— Теперь уж точно! Задует по всем правилам. Пойдем, кто со мной, еще баллон занесем. Тот старый уже. Газу мало осталось.
День прошел нормально, тихо. Самолет приняли, назавтра картошку привезти грозились. Самый дорогой продукт для СП, но мороки с ним много. Выгрузить, закутать и бегом на станцию, в кают-компанию. А там срочно всем перебирать садиться. Эту в лежку, ту для хранения по домикам, в тепло, раздать. Ту — повару для скорейшего израсходования. Никому такого почета нет, как картошке, — чуть не всей станцией ее встречают. Только нам она не нужна. Хранить в тепле ее надо, а у нас в палатках условий для этого нет. Так разве, сходим в лагерь, побалуемся их "столичным" обедом. Поговорим заодно.
С такими мыслями и спать легли.

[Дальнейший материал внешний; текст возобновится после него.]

/-- Masking the low `k` bits of a widened number leaves the number modulo `2^k`. -/
theorem ofInt_and_lowMask_toNat {k : Nat} (hk : k ≤ 32) (v : Int) {mask : InstrWord} (hm : mask.toNat = 2 ^ k - 1) :
    (BitVec.ofInt 32 v &&& mask).toNat = (v % 2 ^ k).toNat := by
  have hdvd : (2 : Int) ^ k ∣ (2 ^ 32 : Nat) := by exact_mod_cast Nat.pow_dvd_pow 2 hk
  have hword : ((v % (2 ^ 32 : Nat)).toNat : Int) = v % (2 ^ 32 : Nat) :=
    Int.toNat_of_nonneg (Int.emod_nonneg v (by decide))
  rw [BitVec.toNat_and, hm, Nat.and_two_pow_sub_one_eq_mod, BitVec.toNat_ofInt, ← Int.emod_emod_of_dvd v hdvd, ← hword,
    ← Int.toNat_natCast (_ % 2 ^ k)]
  push_cast
  rfl

/-- A register number as a word. -/
theorem ofNat_register_toNat (r : RegIdx) : (BitVec.ofNat 32 r.val).toNat = r.val := by
  rw [BitVec.toNat_ofNat]
  omega

/-- A register number in its place from bit 5 up. -/
theorem register_shiftLeft_toNat (r : RegIdx) : (BitVec.ofNat 32 r.val <<< 5).toNat = r.val * 2 ^ 5 := by
  rw [BitVec.toNat_shiftLeft, ofNat_register_toNat, Nat.shiftLeft_eq]
  omega

/-- R88 writes ADDI's encoding as this disjunction. -/
theorem encode_addi_eq_or (rd rn : RegIdx) (imm : Int) :
    encode (.addi rd rn imm) =
      (0x91000000#32 ||| (BitVec.ofInt 32 imm &&& 0xFFF#32) <<< 10 ||| BitVec.ofNat 32 rn.val <<< 5 |||
        BitVec.ofNat 32 rd.val) := by
  have hi : ((BitVec.ofInt 32 imm &&& 0xFFF#32) <<< 10).toNat = (imm % 2 ^ 12).toNat * 2 ^ 10 := by
    rw [BitVec.toNat_shiftLeft, Nat.shiftLeft_eq, ofInt_and_lowMask_toNat (k := 12) (by decide) imm rfl]
    omega
  have hn := register_shiftLeft_toNat rn
  have hd := ofNat_register_toNat rd
  have hrow : (0x91000000#32).toNat = 580 * 2 ^ 22 := rfl
  have hop : (0b1001000100 : BitVec 10).toNat = 580 := rfl
  apply BitVec.eq_of_toNat_eq
  rw [encode, encodeI_toNat, hop]
  generalize (BitVec.ofInt 32 imm &&& 0xFFF#32) <<< 10 = immWord at hi ⊢
  generalize BitVec.ofNat 32 rn.val <<< 5 = rnWord at hn ⊢
  generalize BitVec.ofNat 32 rd.val = rdWord at hd ⊢
  have h22 := or_toNat_of_disjoint (x := 0x91000000#32) (y := immWord) 22 (by decide) (by omega)
  have h10 := or_toNat_of_disjoint (x := 0x91000000#32 ||| immWord) (y := rnWord) 10 (by omega) (by omega)
  rw [or_toNat_of_disjoint 5 (by omega) (by omega), h10, h22, hrow]
  omega

/-- R88 writes CBNZ's encoding as this disjunction. -/
theorem encode_cbnz_eq_or (rt : RegIdx) (offset : Int) :
    encode (.cbnz rt offset) =
      (0xB5000000#32 ||| (BitVec.ofInt 32 offset &&& 0x7FFFF#32) <<< 5 ||| BitVec.ofNat 32 rt.val) := by
  have ho : ((BitVec.ofInt 32 offset &&& 0x7FFFF#32) <<< 5).toNat = (offset % 2 ^ 19).toNat * 2 ^ 5 := by
    rw [BitVec.toNat_shiftLeft, Nat.shiftLeft_eq, ofInt_and_lowMask_toNat (k := 19) (by decide) offset rfl]
    omega
  have ht := ofNat_register_toNat rt
  have hrow : (0xB5000000#32).toNat = 181 * 2 ^ 24 := rfl
  have hop : (0b10110101 : BitVec 8).toNat = 181 := rfl
  apply BitVec.eq_of_toNat_eq
  rw [encode, encodeCB_toNat, hop]
  generalize (BitVec.ofInt 32 offset &&& 0x7FFFF#32) <<< 5 = offsetWord at ho ⊢
  generalize BitVec.ofNat 32 rt.val = rtWord at ht ⊢
  have h24 := or_toNat_of_disjoint (x := 0xB5000000#32) (y := offsetWord) 24 (by decide) (by omega)
  rw [or_toNat_of_disjoint 5 (by omega) (by omega), h24, hrow]
  omega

А проснулись, спальные мешки расстегнули, головы высунули и услышали, как провод о дюраль мачты бьется, дробь вызванивает. Вылезать наружу стали — и назад тут же. Метет вовсю. По большому счету, как говорится. Теперь сиди смирно и терпенье свое испытывай.
Потянулись дни за днями. В нашем жилье давно все белым стало: койки, рация, газовые баллоны… С боков палатки иней сыплется. А она у нас большая — КАПШ-2. Мы в ней все живем. В одном конце камин газовый горит, в другом связь помещается. По длинным сторонам мы спим, а в середину между нами маленький столик втиснут. Посмотришь на красный свет в газовом камине-грелке — будто теплее становится. А какое там тепло, когда у всех спальные мешки к материи палаточной примерзают. Сон уже давно не идет. Каждый себе занятие придумывает. Старшой наш, Лукьяныч, сидит на своей раскладушке, ноги в унтах, на плечах керзовая шуба меховая — "француженка". Вроде бы и привыкнуть давно надо, а томится, слушает, как с шипением снег проносится и дюралевые ребра палатки поскрипывают да похрустывают. А когда непогода все же кончаться стала, у нас и продукты на исходе оказались.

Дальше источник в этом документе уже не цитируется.